I am losing those precious cells at a faster rate than most. That's likely due to a rogue gene that makes me more susceptible to noise damage. It was passed onto me by my mother and she is now almost completely deaf.

I am pretty sure that Frank Sinatra never performed at jet-engine decibel levels so I fear that I am going deaf at faster rate than her. But I refuse to surrender to silence.

My hearing aids are indispensable. Without them, I understand only about 40 per cent of what's being said. With them on, I score about 90 per cent on word-recognition tests, which means I am fairly functional. But that number drops dramatically in a crowded room or if I am confronted with a low talker.

Today's hearing aids are marvellous pieces of technology. No longer are they crude amplifiers that simply pump up the volume. Now they can capture sound, then process it and deliver the specific frequencies that you are missing. They have evolved into mini-computers that are the product of the same digital revolution that produced the cellphone.

My new hearing aids connect to my phone invisibly via a wireless Bluetooth connection. That allows me to clearly hear phone calls or music, and to adjust them for better sound in different environments.

They can also perform another neat trick. With a couple of clicks I can set them so that they receive the sound from my phone's microphone. Then I can discreetly slide the phone across the table a spot near the person talking so the speaker's voice is isolated and clearer. Perhaps I shouldn't admit this, but I can also leave the room and hear what people are saying about me.

When I look to the future I sometimes wish I were a chicken. Researchers have discovered that if you deafen a chicken by killing its hair cells, within a few days they grow back. That's raised the tantalizing question: What if there's a way to make human hair cells perform the same trick?

Or maybe I should wish that I were a mouse. In the natural scheme of things, mice, like other mammals including us, cannot regrow dead hair cells. But now they can, at least in the laboratory. There is now a worldwide hunt under way for a cure for hearing loss, including some great work being done at Toronto's Sunnybrook Research Institute.

One researcher told me that Big Pharma has finally woken up, and is devoting more and more resources to the search. No surprise there since my fellow boomers are well on the way to becoming the deafest generation.
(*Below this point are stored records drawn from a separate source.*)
/-- R282, R285, R290 to R292: MMA, MZERO, MLDA, MSTO and MROW enter the matrix queue with their operands as they are at issue, and the core
goes on. While the queue is full they wait, in which one entry is performed, the oldest in the model (R340; log 7, log 22). -/
def Claims.MatrixEntriesAreQueued : Prop :=
  ∀ (s : State) (acc : BitVec 2) (dA dB : BitVec 4) (sk so ra : SReg) (pm1 : BitVec 4) (rnd z fe : Bool) (vd : VReg),
    let c := s.d.core
    let o := (s.d.rd ra).toNat % 2 ^ 18
    let queues (i : Instr) (op : MatrixOp) : Prop := Gives (exec i s) fun t =>
      (c.matrix.length < Config.matrixDepth →
        t = s.withCore { c with pc := c.pc + 4, matrix := c.matrix ++ [{ set := acc, op := op }] }) ∧
      (Config.matrixDepth ≤ c.matrix.length → t.d.core.stall = 7 ∧ t.d.core.pc = c.pc ∧ t.d.core.s = c.s ∧ SameOutside s t ∧
        t.d.core.matrix = c.matrix.tail)
    queues (.mzero acc) .zero ∧ queues (.mrow vd acc ra) (.row vd ((s.d.rd ra).toNat % 32)) ∧
    ((c.status.pl = .supervisor ∨ c.savearea = 0) →
    queues (.mma acc dA dB sk so pm1 rnd z) (.mma dA dB (s.d.rd sk) (s.d.rd so) pm1 rnd z (s.d.rdD dA) (s.d.rdD dB)) ∧
    (o % 64 = 0 → queues (.mlda acc ra) (.load (u64 o)) ∧ queues (.msto fe acc ra) (.store fe (u64 o))))

/-- R274 to R276: an MMA of one K-block, with every magnitude plane of A: each element of the working bank becomes the sum of its old
value, or of zero when z = 1, and the exact products of the 32 elements, rounded once by RNE; a special block contributes zero and flags
its row or column. -/
def Claims.MatrixProducts : Prop :=
  ∀ (s : State) (acc : BitVec 2) (dA dB : BitVec 4) (sk so : Word) (pm1 : BitVec 4) (rnd z : Bool) (wA wB : Word)
    (rest : List MatrixEntry),
    let c := s.d.core
    let g := s.d.gen
    let tA := PlaneDesc.ofWord wA
    let tB := PlaneDesc.ofWord wB
    let a0 := so.toNat % 2 ^ 12
    let b0 := so.toNat / 2 ^ 16 % 2 ^ 12
    let set := s.d.accAt acc
    c.matrix = { set := acc, op := .mma dA dB sk so pm1 rnd z wA wB } :: rest → c.halt = none → c.pad.bad = [] → set.poison = none →
    sk.toNat % 2 ^ 12 = 1 → tA.depth ≤ pm1.toNat + 1 → descOk wA = true → descOk wB = true →
    -- the value of element x of a line, and whether it counts
    let block (t : PlaneDesc) (k : Nat) : Nat := 32 * k / t.size
    let value (t : PlaneDesc) (m x : Nat) : Rat :=
      match (blockValues c.pad g t m (x / t.size)).getD (x % t.size) (.nan false) with | .fin e => e.rat | .inf _ => 0 | .nan _ => 0
    let special (t : PlaneDesc) (m k : Nat) : Bool := decide (t.kb ≤ k) || blockSpecial c.pad g t m (block t k)
    let old (i : Fin 512) : Word32 := if z then 0 else set.working.at g i
    Gives (exec (.matrixQueueEntry c.id false none) s) fun t =>
      let new := t.d.accAt acc
      t.d.core.matrix = rest ∧ t.d.core.pc = c.pc ∧ t.d.core.pad = c.pad ∧ t.d.core.s = c.s ∧ t.d.core.v = c.v ∧
      (∀ m, m ≠ acc → t.d.accAt m = s.d.accAt m) ∧ new.visible = set.visible ∧ new.poison = none ∧
      (∀ m, m < 32 → new.rowNaN.getLsbD m = ((!z && set.rowNaN.getLsbD m) || special tA m a0)) ∧
      (∀ n, n < 16 → new.colNaN.getLsbD n = ((!z && set.colNaN.getLsbD n) || special tB n b0)) ∧
      ∀ i : Fin 512,
        let m := i.val / 16
        let n := i.val % 16
        let sum : Rat := if special tA m a0 || special tB n b0 then 0 else
          ((List.range 32).map fun j => value tA m (32 * a0 + j) * value tB n (32 * b0 + j)).sum
        match Fmt.f32.decode (old i).toNat with
        | .fin x => ∃ e : Exact, 0 < e.den ∧ e.rat = x.rat + sum ∧ new.working.at g i = BitVec.ofNat 32 (Fmt.f32.round .rne e).1
        | .inf _ => new.working.at g i = old i
        | .nan _ => new.working.at g i = 0x7FC00000

/-- Matrix entries are queued with their operands, and an MMA adds its exact products (choices: log 7, 22). -/
def Obligations.MatrixQueueAndProducts : Prop :=
  Claims.MatrixEntriesAreQueued ∧ Claims.MatrixProducts

/-- R278, R279, R290, R340: MSWAP and MWAIT wait while the queue holds an MCTL entry, or an MMA into the set, with the entries before it; one entry is
performed in a step of the wait (log 7). With none, and the set not poisoned, MSWAP exchanges the banks and drains the working one, an element of a
flagged row or column as the canonical NaN, and MWAIT only goes on. -/
def Claims.BanksSwap : Prop :=
  ∀ (s : State) (n : BitVec 2),
    let awaited (e : MatrixEntry) : Prop := e.isMctl = true ∨ e.set = n
    ((∃ e ∈ s.d.core.matrix, awaited e) → ∀ i, i = .mwait n ∨ i = .mswap n → Gives (exec i s) fun u =>
      SameOutside s u ∧ u.d.core.stall = 8 ∧ u.d.core.pc = s.d.core.pc ∧ u.d.core.s = s.d.core.s ∧
      ∃ e ∈ s.d.core.matrix, u.d.core.matrix = s.d.core.matrix.erase e) ∧
    ((∀ e ∈ s.d.core.matrix, ¬ awaited e) → (s.d.accAt n).poison = none →
    let a := s.d.accAt n
    let g := s.d.gen
    Gives (exec (.mwait n) s) (fun t => GoesOn s t ∧ SameButPc s t) ∧
    Gives (exec (.mswap n) s) fun t =>
      let b := t.d.accAt n
      (∀ i : Fin 512, b.working.at g i = a.visible.at g i ∧
        b.visible.at g i = if a.rowNaN.getLsbD (i.val / 16) || a.colNaN.getLsbD (i.val % 16) then 0x7FC00000 else a.working.at g i) ∧
      b.rowNaN = 0 ∧ b.colNaN = 0 ∧ b.poison = none ∧ (∀ m, m ≠ n → t.d.accAt m = s.d.accAt m) ∧ GoesOn s t ∧
      t = s.withCore { s.d.core with pc := t.d.core.pc, acc := t.d.core.acc })

/-- R95, R280: MWAIT and MSWAP of a poisoned set take MATRIX, deferred: FADDR is the failed block's, FINFO names the set, the descriptor
and the block; the set reads as NaNs and is no longer poisoned. -/
def Claims.PoisonedSetsReport : Prop :=
  ∀ (s : State) (n : BitVec 2) (p : Poison), CanTrap s → (∀ e ∈ s.d.core.matrix, e.isMctl = false ∧ e.set ≠ n) →
    (s.d.accAt n).poison = some p →
    let traps (i : Instr) : Prop := Gives (exec i s) fun t =>
      Entered (s.withCore { s.d.core with acc := t.d.core.acc }) t 0x0A s.d.core.pc p.faddr
        (u64 (n.toNat + 16 * p.desc.toNat + 65536 * p.block)) false true ∧
      (t.d.accAt n).poison = none ∧ (∀ i, (t.d.accAt n).working.at s.d.gen i = 0x7FC00000) ∧
      ∀ m, m ≠ n → t.d.accAt m = s.d.accAt m
    traps (.mwait n) ∧ traps (.mswap n)

/-- R290, R291: the MCTL entry at the head of the queue: MZERO clears the visible bank, MLDA loads it from the scratchpad, MSTO stores it
there; the 2 KiB go round at the scratchpad's end. -/
def Claims.BanksMove : Prop :=
  ∀ (s : State) (n : BitVec 2) (a : Word) (fe : Bool) (rest : List MatrixEntry), s.d.core.halt = none → a.toNat % 64 = 0 → a.toNat < 262144 →
    let c := s.d.core
    let g := s.d.gen
    let o (i : Nat) : Nat := (a.toNat + 4 * i) % 262144
    let word (x : State) (o : Nat) : Nat := ((List.range 4).map fun j => (x.d.core.pad.get g (o + j)).toNat * 256 ^ j).sum
    let performs (op : MatrixOp) (p : State → Prop) : Prop := c.matrix = { set := n, op := op } :: rest →
      Gives (exec (.matrixQueueEntry c.id true none) s) fun t =>
        p t ∧ t = s.withCore { c with matrix := rest, acc := t.d.core.acc, pad := t.d.core.pad }
    performs .zero (fun t => (∀ i, (t.d.accAt n).visible.at g i = 0) ∧ t.d.core.pad = c.pad) ∧
    performs (.load a) (fun t => (∀ i : Fin 512, ((t.d.accAt n).visible.at g i).toNat = word s (o i.val)) ∧ t.d.core.pad = c.pad) ∧
    performs (.store fe a) fun t => t.d.core.acc = c.acc ∧ (s.Inv → ∀ i : Fin 512, word t (o i.val) = ((s.d.accAt n).visible.at g i).toNat) ∧
      (s.Inv → ∀ x, x < 262144 → (∀ i : Fin 512, x < o i.val ∨ o i.val + 4 ≤ x) → t.d.core.pad.get g x = c.pad.get g x) ∧
      ∀ gr, gr < 16384 → (t.d.core.pad.isFull g gr = true ↔
        c.pad.isFull g gr = true ∨ (fe = true ∧ ∃ i : Fin 512, gr = o i.val / 16))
The demand for any cure would be astronomical.

Novartis AG is already conducting human trials on one promising biopharmaceutical agent called CFG166. Of course if it is ever approved, the company's marketing department will likely christen it "Hearagra" or some such silly Latinate brand name.

The consensus among the researchers is that it will be at least five to 10 years before any treatment that could even remotely be called a cure will come to market.

In the meantime, I take heart in knowing that hearing aids and cochlear implants are getting better and better.

Still, as the saying goes, an ounce of prevention is worth a pound of cure. I was reminded of that old saw recently at a Maple Leafs game. The players were propelled onto the ice for the faceoff by a deluge of decibels courtesy of AC/DC. My wife covered her ears and I turned off my hearing aids. I still heard the riffs too loud if not too clear.

A young family were sitting a couple of rows below us. Their two little boys leapt to their feet and bounced up and down with excitement. Both of them were wearing ear protectors of the sort used by ground crews at airports.

Smart parents, I thought. Yet after the game it seemed virtually every fan under 30 began popping in their ear buds as they were leaving the building. They probably weren't listening to the Ramones – but I imagined I could hear the screams of dying hair cells.